**YOUR OBJECTIVE**
Every line in the records below that holds the word "UnitNum" is to be copied.
Start of GIVEN ENTRIES
theorem Keeps.taking (h : Keeps a s) (x : Byte) (f : Frame) {learn act : State → State}
    (hl : ∀ t, Keeps a t → Keeps a (learn t)) (ha : ∀ t, Keeps a t → Keeps a (act t)) : Keeps a (s.taking x f learn act) := by
  unfold State.taking; repeat' split
  · exact h
  · exact ((h.dropCarrying).markRecall _ _).deliver x f hl ha
  · exact h
  · exact h.conflict
  · exact h.deliver x f hl ha

theorem Keeps.takes (h : Keeps a s) (x : Byte) (f : Frame) {act : State → State} (ha : ∀ t, Keeps a t → Keeps a (act t)) :
    Keeps a (s.takes x f act) :=
  h.taking x f (fun _ ht => ht.learnFrame x f) ha

/-- An OPEN may energize the strike, never while its fault status is SET (R167, R168). -/
theorem openResult_energized (s : State) (x : Byte) (c : CallId) (h : s.openResult x c = .energized) :
    s.oku.strikeFault.sticky = false := by
  unfold State.openResult at h
  split at h
  · cases h
  · split at h
    · cases h
    · rename_i hs; simpa using hs

theorem Keeps.openTaken (h : Keeps a s) (x : Byte) (c : CallId) : Keeps a (s.openTaken x c) := by
  unfold State.openTaken; dsimp only; split
  · exact h
  · refine Keeps.calm ?_ (((Calm.refl _).queueFrame _).post _)
    split
    · rename_i hr
      unfold State.energize
      refine h.withOku _ (fun _ hst => ?_) (fun hl => hl)
      have hst : s.oku.strikeFault.sticky = true := hst
      rw [openResult_energized s x c hr] at hst
      cases hst
    · exact h

theorem Calm.refuseTaken (h : Calm a s) (x : Byte) (c : CallId) (r : Byte) : Calm a (s.refuseTaken x c r) :=
  h.atCall _ _ fun _ i ht => ht.refuseAt i _ _

theorem Calm.ringAny (h : Calm a s) (x : Byte) (c : CallId) (u : UnitNum) (w role p : Byte) (ms : List Byte) :
    Calm a (s.ringAny x c u w role p ms) := by
  unfold State.ringAny; repeat' split
  · exact h.refuse _ _
  · exact h.atCall _ _ fun _ i ht => ht.ownRing i _ _
  · exact h.ringTaken _ _ _ _ _ _ _

/-! ### Drops and recalls -/

theorem Calm.ringGone (h : Calm a s) (i : Ref) (c : Ctx) : Calm a (s.ringGone i c) := by
  unfold State.ringGone; split
  · exact h.freeCtx i
  · exact h.setCtx i _

theorem Calm.ringDropped (h : Calm a s) (i : Ref) : Calm a (s.ringDropped i) := by
  unfold State.ringDropped; repeat' split
  · exact h.ringGone i _
  · exact h.endNow i _
  · exact (h.setCtx i _).clearOrigin i _ _
  · exact h

theorem Calm.callFrameGone (h : Calm a s) (i : Ref) (c : Ctx) : Calm a (s.callFrameGone i c) := by
  unfold State.callFrameGone; split
  · exact h.freeCtx i
  · exact h

theorem Calm.claimDropped (h : Calm a s) (i : Ref) : Calm a (s.claimDropped i) := by
  unfold State.claimDropped; repeat' split
  · exact h.claimFailed i _
  · exact h.callFrameGone i _
  · exact h

theorem Calm.waitDropped (h : Calm a s) (i : Ref) : Calm a (s.waitDropped i) := by
  unfold State.waitDropped; repeat' split
  · exact h.clearOrigin i _ _
  · exact h.callFrameGone i _
  · exact h

theorem Calm.answerDropped (h : Calm a s) (i : Ref) : Calm a (s.answerDropped i) := by
  unfold State.answerDropped; repeat' split
  · exact h.endNow i _
  · exact h.freeCtx i
  · exact h
  · exact h

theorem Calm.releaseDropped (h : Calm a s) (i : Ref) : Calm a (s.releaseDropped i) := by
  unfold State.releaseDropped; repeat' split
  · exact (h.post _).freeCtx i
  · exact h
  · exact h

theorem Calm.seekDropped (h : Calm a s) (u : UnitNum) : Calm a (s.seekDropped u) := by
  unfold State.seekDropped; repeat' split
  · exact (h.endSeek _).handOut
  · exact h.handOut
  · exact h.handOut

theorem Calm.openDropped (h : Calm a s) (i : Ref) : Calm a (s.openDropped i) := by
  unfold State.openDropped; repeat' split
  · exact h.endDoor i _ _
  · exact h
  · exact h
End of GIVEN ENTRIES
**SOLUTION TO THIS EXERCISE**
theorem Calm.ringAny (h : Calm a s) (x : Byte) (c : CallId) (u : UnitNum) (w role p : Byte) (ms : List Byte) :
theorem Calm.seekDropped (h : Calm a s) (u : UnitNum) : Calm a (s.seekDropped u) := by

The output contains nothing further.